* **INSTRUCTIONS TO FOLLOW**: Write out the records below once more, exactly as they stand.

* **RECORDS FOR THE TASK**:
/-- A die in its initial state (04 Table 4.9; 01 R14: positions 0–127 bound to physical cores 0–127). -/
def Die.init : Die :=
  { tlb := [], budget := 448, ramp := 64, inuse := 0, reqs := [], grants := [],
    spares := [128, 129, 130, 131, 132, 133, 134, 135], gated := false, wakeAt := 0, cut := 0, partials := [], ctrTs := [] }

/-- A context as firmware makes it resident, before it writes its records: every field at its reset value. -/
def Ctx.init : Ctx :=
  { peers := [], recAsid := 0, root := 0, hbase := 0, hlimit := 0, hoff := 0, fqBase := 0, fqLsize := 0, fqHead := 0, fqTail := 0, records := [],
    lease := 10, timeout := 2 ^ 24, suspended := false, ptag := 0, firmware := false, handles := [], nextLaunch := 0,
    alms := [], dbgctl := 0x40, sbBase := 0, sbWptr := 0, sbRptr := 0, sbLost := 0,
    watch := List.replicate 4 { w0 := 0, w1 := 0 }, sigs := [] }

/-- The device right after module reset: nothing resident, no firmware yet (16 R292), counters zero (13 R241), cycle
zero (05 Table 5.4), memory with nothing listed. -/
def State.reset : State :=
  { mem := [], poison := [], l2 := [], mts := [], rebases := 0, rebasing := false, cores := [], blocks := [],
    dies := [], ioPartials := [], ctxs := [], rings := [], lastRing := List.replicate 8 0, pkts := [], nextPkt := 0, grids := [],
    nextGrid := 0, pipes := [], counters := [], ctrTs := [], remTs := 0, ctrOwner := [], vigOwner := [], vigils := [], firing := [], arms := [],
    flits := [], groups := [], holidays := [], nextHoliday := 0, chunks := [], chunkSeen := [], chunkWait := [],
    nextTag := 0, remPend := [], remIns := [], nsendWait := [], nsendAck := [], nsendTo := [], mcasts := [], rank := 0, inPod := false, macsec := List.replicate 20 0#64,
    kalends := 0, cycle := 0, rate := 0, ratefrac := 0, locked := false, boot := .off,
    measure := List.replicate 8 (List.replicate 64 0), nonce := none, kemKeys := 0, session := none, nextSession := none,
    sessions := 0, everSession := false, dropped := 0, tolerance := 0, retention := false, asleep := false, sampleAt := 0, periods := 0,
    powerAt := 0, scrubAt := 0, errcnt := 0, fwAsid := none, outbox := [], agenda := [],
    port := { core := 0, slot := 0, warp := 0, split := 0 }, draws := 0, joint := .off }

end Sys2Proof.Machine
end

* **YOUR SOLUTION**:
/-- A die in its initial state (04 Table 4.9; 01 R14: positions 0–127 bound to physical cores 0–127). -/
def Die.init : Die :=
  { tlb := [], budget := 448, ramp := 64, inuse := 0, reqs := [], grants := [],
    spares := [128, 129, 130, 131, 132, 133, 134, 135], gated := false, wakeAt := 0, cut := 0, partials := [], ctrTs := [] }

/-- A context as firmware makes it resident, before it writes its records: every field at its reset value. -/
def Ctx.init : Ctx :=
  { peers := [], recAsid := 0, root := 0, hbase := 0, hlimit := 0, hoff := 0, fqBase := 0, fqLsize := 0, fqHead := 0, fqTail := 0, records := [],
    lease := 10, timeout := 2 ^ 24, suspended := false, ptag := 0, firmware := false, handles := [], nextLaunch := 0,
    alms := [], dbgctl := 0x40, sbBase := 0, sbWptr := 0, sbRptr := 0, sbLost := 0,
    watch := List.replicate 4 { w0 := 0, w1 := 0 }, sigs := [] }

/-- The device right after module reset: nothing resident, no firmware yet (16 R292), counters zero (13 R241), cycle
zero (05 Table 5.4), memory with nothing listed. -/
def State.reset : State :=
  { mem := [], poison := [], l2 := [], mts := [], rebases := 0, rebasing := false, cores := [], blocks := [],
    dies := [], ioPartials := [], ctxs := [], rings := [], lastRing := List.replicate 8 0, pkts := [], nextPkt := 0, grids := [],
    nextGrid := 0, pipes := [], counters := [], ctrTs := [], remTs := 0, ctrOwner := [], vigOwner := [], vigils := [], firing := [], arms := [],
    flits := [], groups := [], holidays := [], nextHoliday := 0, chunks := [], chunkSeen := [], chunkWait := [],
    nextTag := 0, remPend := [], remIns := [], nsendWait := [], nsendAck := [], nsendTo := [], mcasts := [], rank := 0, inPod := false, macsec := List.replicate 20 0#64,
    kalends := 0, cycle := 0, rate := 0, ratefrac := 0, locked := false, boot := .off,
    measure := List.replicate 8 (List.replicate 64 0), nonce := none, kemKeys := 0, session := none, nextSession := none,
    sessions := 0, everSession := false, dropped := 0, tolerance := 0, retention := false, asleep := false, sampleAt := 0, periods := 0,
    powerAt := 0, scrubAt := 0, errcnt := 0, fwAsid := none, outbox := [], agenda := [],
    port := { core := 0, slot := 0, warp := 0, split := 0 }, draws := 0, joint := .off }

end Sys2Proof.Machine
end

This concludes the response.